MITOCHONDRIAL DYSFUNCTION AND FATIGUE
Mitochondrial dysfunction is directly related to excess fatigue. Fatigue is considered a multidimensional sensation that is perceived to be a loss of overall energy and an inability to perform even simple tasks without exertion.53,54 Although mild fatigue can be caused by a number of conditions, including depression and other psychological conditions, moderate to severe fatigue involves cellular energy systems.53,54 At the cellular level, moderate to severe fatigue is related to loss of mitochondrial function and diminished production of ATP.54-56 Intractable fatigue lasting more than 6 months that is not reversed by sleep (chronic fatigue) is the most common complaint of patients seeking general medical care.53,57 Chronic fatigue is also an important secondary condition in many clinical diagnoses, often preceding patients’ primary diagnoses.57,58
As a result of aging and chronic diseases, oxidative damage to mitochondrial membranes impairs mitochondrial function.59-61 As an example, individuals with chronic fatigue syndrome present with evidence of oxidative damage to DNA and lipids,61,62 such as oxidized blood markers63 and oxidized membrane lipids,64 that is indicative of excess oxidative stress.
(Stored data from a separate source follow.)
theorem Keeps.retain {s0 : State} (s : State) (p : Nat) (ks : List Nat) (h : Keeps s0 s) : Keeps s0 (State.retain s p ks) := by
  unfold Sys2Proof.Machine.State.retain
  try dsimp only
  repeat' first | with_reducible assumption | with_reducible refine Keeps.modStream _ _ _ ?_

theorem Keeps.writeRecord {s0 : State} (s : State) (q : Nat) (a2 : Bytes) (h : Keeps s0 s) : Keeps s0 (State.writeRecord s q a2) := by
  unfold Sys2Proof.Machine.State.writeRecord
  try dsimp only
  repeat'
      first
      | with_reducible assumption | with_reducible refine Keeps.msix _ _ ?_ | with_reducible refine Keeps.coherentWrite _ _ _ ?_
      | with_reducible refine Keeps.modQueue _ _ _ ?_ | with_reducible refine Keeps.ite ?_ ?_

theorem Keeps.flushRecs {s0 : State} (q a1 : Nat) (a2 : State) (h : Keeps s0 a2) : Keeps s0 (State.flushRecs q a1 a2) := by
  induction a1 generalizing q a2 with
  | zero => (unfold Sys2Proof.Machine.State.flushRecs; try dsimp only); repeat'
      first
      | with_reducible assumption
  | succ n ih => (unfold Sys2Proof.Machine.State.flushRecs; try dsimp only); repeat'
      first
      | with_reducible assumption | (with_reducible refine ih _ _ ?_) | with_reducible refine Keeps.writeRecord _ _ _ ?_
      | with_reducible refine Keeps.modQueue _ _ _ ?_ | with_reducible refine Keeps.ite ?_ ?_ | intro _ | split

theorem Keeps.putRecord {s0 : State} (s : State) (q : Nat) (a2 : Bytes) (h : Keeps s0 s) : Keeps s0 (State.putRecord s q a2) := by
  unfold Sys2Proof.Machine.State.putRecord
  try dsimp only
  repeat'
      first
      | with_reducible assumption | with_reducible refine Keeps.flushRecs _ _ _ ?_ | with_reducible refine Keeps.modQueue _ _ _ ?_

theorem Keeps.modAcct {s0 : State} (s : State) (q : Nat) (f : Acct → Acct) (h : Keeps s0 s) : Keeps s0 (State.modAcct s q f) := by
  unfold Sys2Proof.Machine.State.modAcct
  try dsimp only
  repeat'
      first
      | with_reducible assumption | with_reducible refine Keeps.modQueue _ _ _ ?_ | with_reducible refine Keeps.modPart _ _ _ ?_

theorem Keeps.modHead {s0 : State} (s : State) (q : Nat) (f : Cmd → Cmd) (h : Keeps s0 s) : Keeps s0 (State.modHead s q f) := by
  unfold Sys2Proof.Machine.State.modHead
  try dsimp only
  repeat' first | with_reducible assumption | with_reducible refine Keeps.modQueue _ _ _ ?_

theorem Keeps.beginWait {s0 : State} (s : State) (q : Nat) (h : Keeps s0 s) : Keeps s0 (State.beginWait s q) := by
  unfold Sys2Proof.Machine.State.beginWait
  try dsimp only
  repeat' first | with_reducible assumption | with_reducible refine Keeps.modHead _ _ _ ?_

theorem Keeps.endWait {s0 : State} (s : State) (q : Nat) (h : Keeps s0 s) : Keeps s0 (State.endWait s q) := by
  unfold Sys2Proof.Machine.State.endWait
  try dsimp only
  repeat' first | with_reducible assumption | with_reducible refine Keeps.modHead _ _ _ ?_

theorem Keeps.complete {s0 : State} (s : State) (q : Nat) (c : Cmd) (status : Nat) (h : Keeps s0 s) : Keeps s0 (State.complete s q c status) := by
  unfold Sys2Proof.Machine.State.complete
  try dsimp only
  repeat'
      first
      | with_reducible assumption | with_reducible refine Keeps.modAcct _ _ _ ?_ | with_reducible refine Keeps.putRecord _ _ _ ?_

theorem Keeps.fetchOne {s0 : State} (s : State) (q : Nat) (h : Keeps s0 s) : Keeps s0 (State.fetchOne s q) := by
  unfold Sys2Proof.Machine.State.fetchOne
  try dsimp only
  repeat'
      first
      | with_reducible assumption | with_reducible refine Keeps.modAdm _ _ ?_ | with_reducible refine Keeps.cxlAsk _ _ _ ?_
      | with_reducible refine Keeps.modQueue _ _ _ ?_ | with_reducible refine Keeps.modPart _ _ _ ?_ | with_reducible refine Keeps.ite ?_ ?_

theorem Keeps.fetchAll {s0 : State} (q a1 : Nat) (a2 : State) (h : Keeps s0 a2) : Keeps s0 (State.fetchAll q a1 a2) := by
  induction a1 generalizing q a2 with
  | zero => (unfold Sys2Proof.Machine.State.fetchAll; try dsimp only); repeat'
      first
      | with_reducible assumption
  | succ n ih => (unfold Sys2Proof.Machine.State.fetchAll; try dsimp only); repeat'
      first
      | with_reducible assumption | (with_reducible refine ih _ _ ?_) | with_reducible refine Keeps.fetchOne _ _ ?_ | with_reducible refine Keeps.ite ?_ ?_

theorem Keeps.clearEngines {s0 : State} (s : State) (ls : List Nat) (h : Keeps s0 s) : Keeps s0 (State.clearEngines s ls) := by
  unfold Sys2Proof.Machine.State.clearEngines
  try dsimp only
  repeat'
      first
      | with_reducible assumption | with_reducible refine Keeps.setCoreMems _ ?_ | with_reducible refine Keeps.setEngines _ ?_
      | with_reducible refine Keeps.ite ?_ ?_

theorem Keeps.openIslands {s0 : State} (s : State) (ls : List Nat) (h : Keeps s0 s) : Keeps s0 (State.openIslands s ls) := by
  unfold Sys2Proof.Machine.State.openIslands
  try dsimp only
  repeat'
      first
      | with_reducible assumption | with_reducible refine Keeps.setFabric _ ?_ | with_reducible refine Keeps.setOut _ ?_
      | with_reducible refine Keeps.ite ?_ ?_

theorem Keeps.wakeCores {s0 : State} (s : State) (ls : List Nat) (h : Keeps s0 s) : Keeps s0 (State.wakeCores s ls) := by
  unfold Sys2Proof.Machine.State.wakeCores
  try dsimp only
  repeat'
      first
      | with_reducible assumption | with_reducible refine Keeps.setCores _ ?_ ?_ | with_reducible refine Keeps.openIslands _ _ ?_
      | with_reducible refine Keeps.ite ?_ ?_ | intro _ | split | dsimp only | simp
These individuals also have sustained, elevated levels of peroxynitrite due to excess nitric oxide, which can also result in lipid peroxidation and loss of mitochondrial function as well as changes in cytokine levels that exert a positive feedback on nitric oxide production.65
NATURAL SUPPLEMENTS AND MITOCHONDRIAL DYSFUNCTION
A number of natural supplements have been used to treat nonpsychological fatigue and mitochondrial dysfunction.32,54,66 These supplements include those containing vitamins, minerals, antioxidants, metabolites, enzyme inhibitors and cofactors, mitochondrial transporters, herbs, and membrane phospholipids (Table 1).32 Although several natural supplements have been used to reduce fatigue, few are considered truly effective.67 This article will discuss some of the most promising supplements and conclude with combinations of specific supplements that have been used to treat intractable chronic fatigue and improve mitochondrial function.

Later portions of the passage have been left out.